What you should do: Lines from the first one down to the one containing "def dmaReg (k" in the data below are the only ones needed; please return them exactly, both ends included.

Data provided:
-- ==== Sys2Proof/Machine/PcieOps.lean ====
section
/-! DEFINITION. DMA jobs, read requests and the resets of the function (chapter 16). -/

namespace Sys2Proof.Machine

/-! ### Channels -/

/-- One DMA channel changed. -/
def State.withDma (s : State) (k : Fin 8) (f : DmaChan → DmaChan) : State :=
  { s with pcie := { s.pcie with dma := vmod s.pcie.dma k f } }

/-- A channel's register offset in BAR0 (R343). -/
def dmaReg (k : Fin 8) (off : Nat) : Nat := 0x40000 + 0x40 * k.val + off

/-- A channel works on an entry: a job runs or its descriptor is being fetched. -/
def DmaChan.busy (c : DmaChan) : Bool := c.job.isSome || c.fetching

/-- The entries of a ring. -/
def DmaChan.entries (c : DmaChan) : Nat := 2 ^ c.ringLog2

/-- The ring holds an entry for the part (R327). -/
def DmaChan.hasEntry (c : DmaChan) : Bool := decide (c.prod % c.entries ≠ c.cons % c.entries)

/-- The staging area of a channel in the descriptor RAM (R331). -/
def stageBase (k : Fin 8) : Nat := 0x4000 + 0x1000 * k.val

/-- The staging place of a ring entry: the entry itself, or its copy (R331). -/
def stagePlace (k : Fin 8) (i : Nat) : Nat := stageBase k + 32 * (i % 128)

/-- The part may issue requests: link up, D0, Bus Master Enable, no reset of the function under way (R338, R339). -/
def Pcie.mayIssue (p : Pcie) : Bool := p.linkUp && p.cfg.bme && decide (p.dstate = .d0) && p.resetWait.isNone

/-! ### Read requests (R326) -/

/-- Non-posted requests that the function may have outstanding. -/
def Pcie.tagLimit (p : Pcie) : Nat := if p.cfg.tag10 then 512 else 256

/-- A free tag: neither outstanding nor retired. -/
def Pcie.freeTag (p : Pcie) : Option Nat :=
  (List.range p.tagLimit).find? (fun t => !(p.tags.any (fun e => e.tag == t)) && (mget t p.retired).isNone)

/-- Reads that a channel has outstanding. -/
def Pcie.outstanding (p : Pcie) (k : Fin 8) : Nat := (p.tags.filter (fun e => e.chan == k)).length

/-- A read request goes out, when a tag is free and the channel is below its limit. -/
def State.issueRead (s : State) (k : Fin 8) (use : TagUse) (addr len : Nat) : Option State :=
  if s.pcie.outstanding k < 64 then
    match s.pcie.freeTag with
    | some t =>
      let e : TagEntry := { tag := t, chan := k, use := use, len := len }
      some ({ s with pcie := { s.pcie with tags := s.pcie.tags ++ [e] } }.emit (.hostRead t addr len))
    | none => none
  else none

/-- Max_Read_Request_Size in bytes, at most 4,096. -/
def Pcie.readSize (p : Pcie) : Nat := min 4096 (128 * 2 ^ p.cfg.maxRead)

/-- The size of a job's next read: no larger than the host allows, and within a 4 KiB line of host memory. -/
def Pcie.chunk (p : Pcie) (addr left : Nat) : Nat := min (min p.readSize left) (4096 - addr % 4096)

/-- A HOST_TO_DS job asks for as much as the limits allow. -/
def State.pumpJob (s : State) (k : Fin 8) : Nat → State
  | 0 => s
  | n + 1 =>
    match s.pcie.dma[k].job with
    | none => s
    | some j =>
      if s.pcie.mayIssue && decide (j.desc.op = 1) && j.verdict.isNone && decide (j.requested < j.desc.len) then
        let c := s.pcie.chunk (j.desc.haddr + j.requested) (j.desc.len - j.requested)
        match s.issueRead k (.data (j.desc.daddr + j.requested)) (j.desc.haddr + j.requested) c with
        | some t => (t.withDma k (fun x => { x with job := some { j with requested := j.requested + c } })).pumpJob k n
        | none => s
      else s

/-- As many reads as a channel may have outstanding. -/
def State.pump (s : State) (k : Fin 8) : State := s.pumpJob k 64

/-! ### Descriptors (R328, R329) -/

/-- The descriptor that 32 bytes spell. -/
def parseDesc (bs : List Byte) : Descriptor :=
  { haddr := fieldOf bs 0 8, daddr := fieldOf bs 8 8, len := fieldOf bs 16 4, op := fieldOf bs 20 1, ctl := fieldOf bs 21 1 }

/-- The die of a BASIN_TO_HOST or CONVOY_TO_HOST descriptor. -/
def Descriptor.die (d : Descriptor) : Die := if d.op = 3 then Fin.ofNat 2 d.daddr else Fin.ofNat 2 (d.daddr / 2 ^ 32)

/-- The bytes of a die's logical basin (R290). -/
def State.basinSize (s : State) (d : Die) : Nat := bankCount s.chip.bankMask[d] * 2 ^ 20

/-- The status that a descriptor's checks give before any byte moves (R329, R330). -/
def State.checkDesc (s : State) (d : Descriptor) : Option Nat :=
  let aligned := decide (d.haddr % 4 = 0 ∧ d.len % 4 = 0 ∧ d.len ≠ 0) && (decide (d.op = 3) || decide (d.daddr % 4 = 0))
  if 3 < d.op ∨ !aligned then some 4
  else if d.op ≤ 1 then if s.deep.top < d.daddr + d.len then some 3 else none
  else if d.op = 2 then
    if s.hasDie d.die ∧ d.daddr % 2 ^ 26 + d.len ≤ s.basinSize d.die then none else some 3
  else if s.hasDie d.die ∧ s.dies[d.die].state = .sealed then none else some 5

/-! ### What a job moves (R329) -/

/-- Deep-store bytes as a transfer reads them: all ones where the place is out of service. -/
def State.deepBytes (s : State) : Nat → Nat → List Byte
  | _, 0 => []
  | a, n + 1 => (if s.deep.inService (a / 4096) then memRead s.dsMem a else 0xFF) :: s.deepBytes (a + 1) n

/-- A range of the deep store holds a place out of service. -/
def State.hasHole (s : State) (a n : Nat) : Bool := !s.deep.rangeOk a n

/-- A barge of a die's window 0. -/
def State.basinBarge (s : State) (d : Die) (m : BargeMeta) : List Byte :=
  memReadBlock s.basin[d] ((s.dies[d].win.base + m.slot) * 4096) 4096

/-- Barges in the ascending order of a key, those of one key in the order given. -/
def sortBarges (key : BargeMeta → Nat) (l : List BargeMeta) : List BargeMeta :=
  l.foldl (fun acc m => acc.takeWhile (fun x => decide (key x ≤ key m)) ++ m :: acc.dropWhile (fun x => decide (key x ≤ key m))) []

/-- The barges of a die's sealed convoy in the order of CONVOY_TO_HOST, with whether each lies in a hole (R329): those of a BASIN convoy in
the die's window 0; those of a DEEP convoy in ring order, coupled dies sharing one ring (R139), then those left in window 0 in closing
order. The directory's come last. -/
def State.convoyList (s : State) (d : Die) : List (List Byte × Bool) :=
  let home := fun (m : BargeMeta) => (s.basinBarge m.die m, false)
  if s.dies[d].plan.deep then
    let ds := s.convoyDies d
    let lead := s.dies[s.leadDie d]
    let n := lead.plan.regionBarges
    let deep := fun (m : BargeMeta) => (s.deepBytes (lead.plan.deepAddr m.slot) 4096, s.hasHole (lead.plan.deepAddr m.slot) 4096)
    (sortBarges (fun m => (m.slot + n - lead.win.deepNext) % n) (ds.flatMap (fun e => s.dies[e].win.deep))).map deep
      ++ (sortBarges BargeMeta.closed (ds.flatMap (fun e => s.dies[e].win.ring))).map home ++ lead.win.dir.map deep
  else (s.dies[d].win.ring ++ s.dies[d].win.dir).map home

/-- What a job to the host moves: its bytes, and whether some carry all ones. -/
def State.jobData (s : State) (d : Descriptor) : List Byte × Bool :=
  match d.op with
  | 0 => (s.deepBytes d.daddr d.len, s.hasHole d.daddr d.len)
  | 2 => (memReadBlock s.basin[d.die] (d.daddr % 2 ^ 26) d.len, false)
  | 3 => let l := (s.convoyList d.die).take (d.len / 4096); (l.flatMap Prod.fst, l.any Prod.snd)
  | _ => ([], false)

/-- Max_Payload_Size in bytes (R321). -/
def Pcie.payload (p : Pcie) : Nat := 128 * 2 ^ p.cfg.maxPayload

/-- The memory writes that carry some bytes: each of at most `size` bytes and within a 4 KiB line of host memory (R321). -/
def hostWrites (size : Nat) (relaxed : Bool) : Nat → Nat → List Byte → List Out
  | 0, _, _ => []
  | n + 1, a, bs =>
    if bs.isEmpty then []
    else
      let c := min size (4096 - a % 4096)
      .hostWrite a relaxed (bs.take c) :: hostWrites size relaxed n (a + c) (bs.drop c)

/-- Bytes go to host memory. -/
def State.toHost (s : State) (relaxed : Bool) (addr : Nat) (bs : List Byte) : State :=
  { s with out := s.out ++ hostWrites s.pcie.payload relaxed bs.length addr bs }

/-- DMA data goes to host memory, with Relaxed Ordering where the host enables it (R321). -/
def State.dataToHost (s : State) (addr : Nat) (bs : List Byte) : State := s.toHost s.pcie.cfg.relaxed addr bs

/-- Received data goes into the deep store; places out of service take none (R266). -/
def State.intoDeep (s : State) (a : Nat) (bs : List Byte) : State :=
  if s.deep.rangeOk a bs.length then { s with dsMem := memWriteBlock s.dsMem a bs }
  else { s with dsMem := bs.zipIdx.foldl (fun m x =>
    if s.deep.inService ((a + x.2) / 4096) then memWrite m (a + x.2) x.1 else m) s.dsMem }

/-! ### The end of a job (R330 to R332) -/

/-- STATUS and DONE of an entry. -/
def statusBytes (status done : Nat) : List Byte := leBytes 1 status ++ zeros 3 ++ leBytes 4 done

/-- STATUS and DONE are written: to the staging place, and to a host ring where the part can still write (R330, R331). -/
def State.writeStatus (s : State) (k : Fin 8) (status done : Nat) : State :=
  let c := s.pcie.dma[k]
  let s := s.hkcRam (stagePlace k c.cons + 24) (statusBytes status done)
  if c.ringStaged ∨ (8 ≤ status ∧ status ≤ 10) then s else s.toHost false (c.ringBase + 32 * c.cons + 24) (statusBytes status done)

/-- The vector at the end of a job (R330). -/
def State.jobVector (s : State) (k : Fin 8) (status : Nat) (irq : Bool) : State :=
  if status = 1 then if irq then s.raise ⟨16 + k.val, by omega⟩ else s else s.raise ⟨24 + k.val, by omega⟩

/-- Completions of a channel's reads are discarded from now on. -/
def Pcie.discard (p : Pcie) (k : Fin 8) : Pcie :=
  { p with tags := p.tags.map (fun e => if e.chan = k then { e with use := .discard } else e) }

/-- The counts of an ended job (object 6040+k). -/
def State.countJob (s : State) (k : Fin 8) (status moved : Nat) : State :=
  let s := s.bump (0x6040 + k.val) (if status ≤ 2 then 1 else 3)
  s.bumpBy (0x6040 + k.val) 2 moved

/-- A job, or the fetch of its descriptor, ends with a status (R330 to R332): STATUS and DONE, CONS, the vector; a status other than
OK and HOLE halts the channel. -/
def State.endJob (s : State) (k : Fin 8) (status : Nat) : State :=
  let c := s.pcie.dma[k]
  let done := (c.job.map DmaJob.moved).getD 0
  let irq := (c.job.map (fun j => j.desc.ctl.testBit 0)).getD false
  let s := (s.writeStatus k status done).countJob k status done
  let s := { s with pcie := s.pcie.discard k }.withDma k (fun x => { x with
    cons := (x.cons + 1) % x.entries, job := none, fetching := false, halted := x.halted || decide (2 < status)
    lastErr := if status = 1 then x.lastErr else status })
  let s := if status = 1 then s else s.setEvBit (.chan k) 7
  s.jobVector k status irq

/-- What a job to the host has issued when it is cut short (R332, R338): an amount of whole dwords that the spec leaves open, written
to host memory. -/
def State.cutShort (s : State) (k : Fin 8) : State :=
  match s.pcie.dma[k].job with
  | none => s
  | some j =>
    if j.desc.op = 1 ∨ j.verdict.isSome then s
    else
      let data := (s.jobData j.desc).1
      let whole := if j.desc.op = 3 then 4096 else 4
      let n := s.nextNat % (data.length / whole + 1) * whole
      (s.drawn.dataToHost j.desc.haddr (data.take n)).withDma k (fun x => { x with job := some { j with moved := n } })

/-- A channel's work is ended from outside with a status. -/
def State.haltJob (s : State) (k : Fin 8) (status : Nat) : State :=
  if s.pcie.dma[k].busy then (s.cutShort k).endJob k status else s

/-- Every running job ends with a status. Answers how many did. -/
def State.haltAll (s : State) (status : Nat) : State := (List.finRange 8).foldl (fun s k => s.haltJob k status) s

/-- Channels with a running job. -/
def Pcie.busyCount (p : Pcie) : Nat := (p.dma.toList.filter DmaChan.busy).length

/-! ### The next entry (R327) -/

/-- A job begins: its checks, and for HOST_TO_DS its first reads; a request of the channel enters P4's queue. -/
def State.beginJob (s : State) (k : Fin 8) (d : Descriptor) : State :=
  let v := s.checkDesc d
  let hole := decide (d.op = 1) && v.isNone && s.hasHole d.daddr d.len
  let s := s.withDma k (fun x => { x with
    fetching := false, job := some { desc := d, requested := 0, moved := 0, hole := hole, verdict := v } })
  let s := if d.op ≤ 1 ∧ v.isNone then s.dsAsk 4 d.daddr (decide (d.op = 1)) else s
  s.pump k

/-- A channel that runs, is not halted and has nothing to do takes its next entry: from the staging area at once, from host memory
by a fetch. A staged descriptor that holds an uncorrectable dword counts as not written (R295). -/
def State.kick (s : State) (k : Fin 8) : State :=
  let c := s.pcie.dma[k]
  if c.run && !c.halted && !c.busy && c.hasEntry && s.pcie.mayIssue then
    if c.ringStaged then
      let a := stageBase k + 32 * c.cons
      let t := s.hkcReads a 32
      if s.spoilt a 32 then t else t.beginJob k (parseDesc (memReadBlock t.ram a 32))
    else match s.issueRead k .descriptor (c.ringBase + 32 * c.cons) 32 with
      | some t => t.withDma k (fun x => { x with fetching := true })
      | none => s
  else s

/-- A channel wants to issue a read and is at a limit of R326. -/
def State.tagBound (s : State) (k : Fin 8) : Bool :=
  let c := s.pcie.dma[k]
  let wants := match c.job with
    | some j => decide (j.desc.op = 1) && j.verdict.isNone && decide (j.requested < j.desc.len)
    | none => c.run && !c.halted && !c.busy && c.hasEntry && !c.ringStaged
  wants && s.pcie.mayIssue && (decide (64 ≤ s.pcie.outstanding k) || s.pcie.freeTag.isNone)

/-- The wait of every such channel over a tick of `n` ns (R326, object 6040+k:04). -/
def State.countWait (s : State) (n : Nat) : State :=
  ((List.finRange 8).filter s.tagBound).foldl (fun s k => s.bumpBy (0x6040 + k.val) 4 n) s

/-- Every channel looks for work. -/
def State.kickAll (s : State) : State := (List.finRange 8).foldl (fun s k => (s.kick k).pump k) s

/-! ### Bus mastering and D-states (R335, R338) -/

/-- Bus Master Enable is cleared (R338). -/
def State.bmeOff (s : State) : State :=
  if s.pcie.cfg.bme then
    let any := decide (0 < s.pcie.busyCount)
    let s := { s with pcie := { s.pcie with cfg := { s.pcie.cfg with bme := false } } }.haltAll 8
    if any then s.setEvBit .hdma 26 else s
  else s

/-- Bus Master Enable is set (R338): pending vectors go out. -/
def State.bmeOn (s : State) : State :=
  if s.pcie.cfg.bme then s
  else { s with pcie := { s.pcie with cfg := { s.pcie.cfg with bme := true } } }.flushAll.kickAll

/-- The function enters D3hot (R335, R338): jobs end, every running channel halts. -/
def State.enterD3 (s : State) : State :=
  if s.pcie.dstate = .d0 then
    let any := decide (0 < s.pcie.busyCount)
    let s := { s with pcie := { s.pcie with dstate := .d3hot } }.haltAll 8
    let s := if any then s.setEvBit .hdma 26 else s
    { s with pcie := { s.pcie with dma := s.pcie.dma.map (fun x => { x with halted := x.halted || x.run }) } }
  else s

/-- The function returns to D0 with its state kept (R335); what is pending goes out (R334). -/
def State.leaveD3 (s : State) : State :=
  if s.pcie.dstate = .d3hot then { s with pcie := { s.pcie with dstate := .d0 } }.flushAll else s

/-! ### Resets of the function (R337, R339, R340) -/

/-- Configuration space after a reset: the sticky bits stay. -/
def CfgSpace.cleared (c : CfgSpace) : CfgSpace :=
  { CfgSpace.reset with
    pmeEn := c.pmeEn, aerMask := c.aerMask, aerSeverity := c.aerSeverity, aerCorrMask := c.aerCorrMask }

Result of this exercise:
-- ==== Sys2Proof/Machine/PcieOps.lean ====
section
/-! DEFINITION. DMA jobs, read requests and the resets of the function (chapter 16). -/

namespace Sys2Proof.Machine

/-! ### Channels -/

/-- One DMA channel changed. -/
def State.withDma (s : State) (k : Fin 8) (f : DmaChan → DmaChan) : State :=
  { s with pcie := { s.pcie with dma := vmod s.pcie.dma k f } }

/-- A channel's register offset in BAR0 (R343). -/
def dmaReg (k : Fin 8) (off : Nat) : Nat := 0x40000 + 0x40 * k.val + off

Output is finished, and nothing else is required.